The Power of Stories

I really enjoyed attending the discussion about The Refugees at this week’s Rose Café. What I really appreciated was how everyone shared how they identified with the characters or situations in Nyugen’s short stories. The discussants were a diverse group, yet still, whatever the background, history, or present struggle of the immigrants and refugees in Nyugen’s story, multiple members of the group could articulate how their stories overlapped with those of the immigrants and refugees. What I found particularly powerful to watch was how from that point of common identification with some aspect of the human experience, we all begin to appreciate where these stories differed from our own or recognize what was unique about them. I think that the discussion as well as Nguyen’s writing really revealed how powerful individual stories can be. They enable us to learn from the perspectives of people with experiences and backgrounds that sharply differ from our own and urge us to recognize how one’s life is enriched by being exposed to or bonding with those who are different from ourselves while simultaneously encouraging us to consider what aspects of our story or our spirit are the same.

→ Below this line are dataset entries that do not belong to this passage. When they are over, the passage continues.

-- ==== Sys2Proof/Machine/Reference.lean ====
section
/-! DEFINITION. Reference inputs, qualification, ranking and switching (chapter 05). Sample phases are in 2^-16 ps,
frequency offsets in 2^-8 ppt. -/
namespace Sys2Proof.Machine

/-! ### Configuration of a reference (R123, R155) -/

/-- REFr_CFG.USE: 0 off, 1 frequency only, 2 phase with frequency, 3 phase only. -/
def Dev.refUse (d : Dev) (r : Nat) : Nat := d.fld (R.REFr_CFG r) 1 0
/-- Used for phase. -/
def Dev.refPhase (d : Dev) (r : Nat) : Bool := decide (2 ≤ d.refUse r)
/-- Bit n of TBMASK. -/
def Dev.refServes (d : Dev) (r n : Nat) : Bool := decide (n < 8) && d.bit (R.REFr_CFG r) (20 + n)
/-- REFr_CFG.PRIO. -/
def Dev.refPrio (d : Dev) (r : Nat) : Nat := d.fld (R.REFr_CFG r) 15 8
/-- REFr_STAT.STATE: 0 OFF, 1 FAILED, 2 HOLDOFF, 3 WTR, 4 QUALIFIED (R132). -/
def Dev.refState (d : Dev) (r : Nat) : Nat := d.fld (R.REFr_STAT r) 2 0
/-- Suspect for a time base. -/
def Dev.suspect (d : Dev) (r n : Nat) : Bool := d.bit (R.REF_TBn_SUSP n) r
/-- The selection of a time base; 31 none. -/
def Dev.selRef (d : Dev) (n : Nat) : Nat := d.fld (R.REF_TBn_STAT n) 4 0
/-- Change what no register holds of a reference. -/
def Dev.modRef (d : Dev) (r : Nat) (f : RefHid → RefHid) : Dev := d.setRefs r (f (d.refsAt r))
/-- Change what no register holds of a reference against a time base. -/
def Dev.modRn (d : Dev) (r n : Nat) (f : RnHid → RnHid) : Dev := d.setRn (8 * r + n) (f (d.rnAt (8 * r + n)))

/-! ### Quality messages and levels (R130, R131) -/

/-- The level of an ESMC SSM code and eSSM code (R130). -/
def esmcLevel (ssm : Nat) (essm : Option Nat) : Nat :=
  match ssm, essm with
  | 0x2, some 0x21 => 1
  | 0x2, some 0x20 => 2
  | 0x2, some 0x23 => 3
  | 0x2, some 0xFF => 3
  | 0x2, none => 3
  | 0x4, _ => 4
  | 0x8, _ => 5
  | 0xB, some 0x22 => 6
  | 0xB, some 0xFF => 7
  | 0xB, none => 7
  | _, _ => 15

/-- The level of an Announce message (R130). -/
def announceLevel (cls acc : Nat) : Nat :=
  if cls = 6 ∨ cls = 13 then (if 0x17 ≤ acc ∧ acc ≤ 0x20 then 1 else 2)
  else if cls = 7 ∨ cls = 14 then 3
  else if cls = 52 ∨ cls = 135 ∨ cls = 140 then 4
  else if cls = 58 ∨ cls = 150 ∨ cls = 160 then 5
  else if cls = 165 then 6
  else if cls = 187 ∨ cls = 193 then 7
  else 15

/-- The level of an IEEE 1344 time-quality code (R130). -/
def irigLevel (q : Nat) : Nat :=
  if q ≤ 3 then 2 else if q ≤ 5 then 3 else if q ≤ 7 then 4 else if q ≤ 11 then 5 else 15

/-- A quality message of a reference: REFr_QLMSG shows its kind and raw code, and its level acts at the next tick
(R131). -/
def Dev.refMessage (d : Dev) (r kind raw level : Nat) : Dev :=
  (d.wrNat (R.REFr_QLMSG r) (kind * 2 ^ 24 + raw % 2 ^ 16)).modRef r (fun h => { h with level := level, msg := false })

/-- The time-base record of the mate's latest STATE frame (R397). -/
def Dev.mateTb (d : Dev) (n : Nat) : Option (List Byte) := d.pair.mate.map (fun b => slice b (64 + 48 * n) 48)

/-- The mate's level for a time base (R128); 0 before the mate's first STATE frame. -/
def Dev.mateLevel (d : Dev) (n : Nat) : Nat :=
  match d.mateTb n with
  | none => 0
  | some b =>
    match beAt b 0 1 / 16 % 8 with
    | 1 => beAt b 0 1 % 16
    | 2 => 3
    | 3 => 5
    | _ => 15

/-- The lowest-numbered time base in a reference's TBMASK. -/
def Dev.lowestServed (d : Dev) (r : Nat) : Nat := ((List.range 8).find? (fun n => d.refServes r n)).getD 0

/-- The level a reference has at a tick (R130, R128). -/
def Dev.levelNow (d : Dev) (r : Nat) : Nat :=
  if !d.bit (R.REFr_CFG r) 7 then d.fld (R.REFr_CFG r) 19 16
  else if r = 17 then d.mateLevel (d.lowestServed 17)
  else (d.refsAt r).level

As I was sitting at this Rose Café and enjoying listening to people share both their own stories and their reactions to the stories of the refugees and immigrants, I kept thinking about how much better the world would be if everyone took time to listen and respond to each other’s stories. Particularly in the United States, where anti-immigrant rhetoric is figuring prominently in public discourse, immigrants and refugees are unjustly represented as undifferentiated, potentially threatening “others.” They are thought about as statistics, not as human beings with stories. I believe that if individuals not only grasp that the political decisions made will impact not an undifferentiated or hypothetical mass but individuals with aspirations, challenges, strengths, and regrets but also strive to listen to and understand those stories, the manner in which they talk about and understand issues of immigration will necessarily change.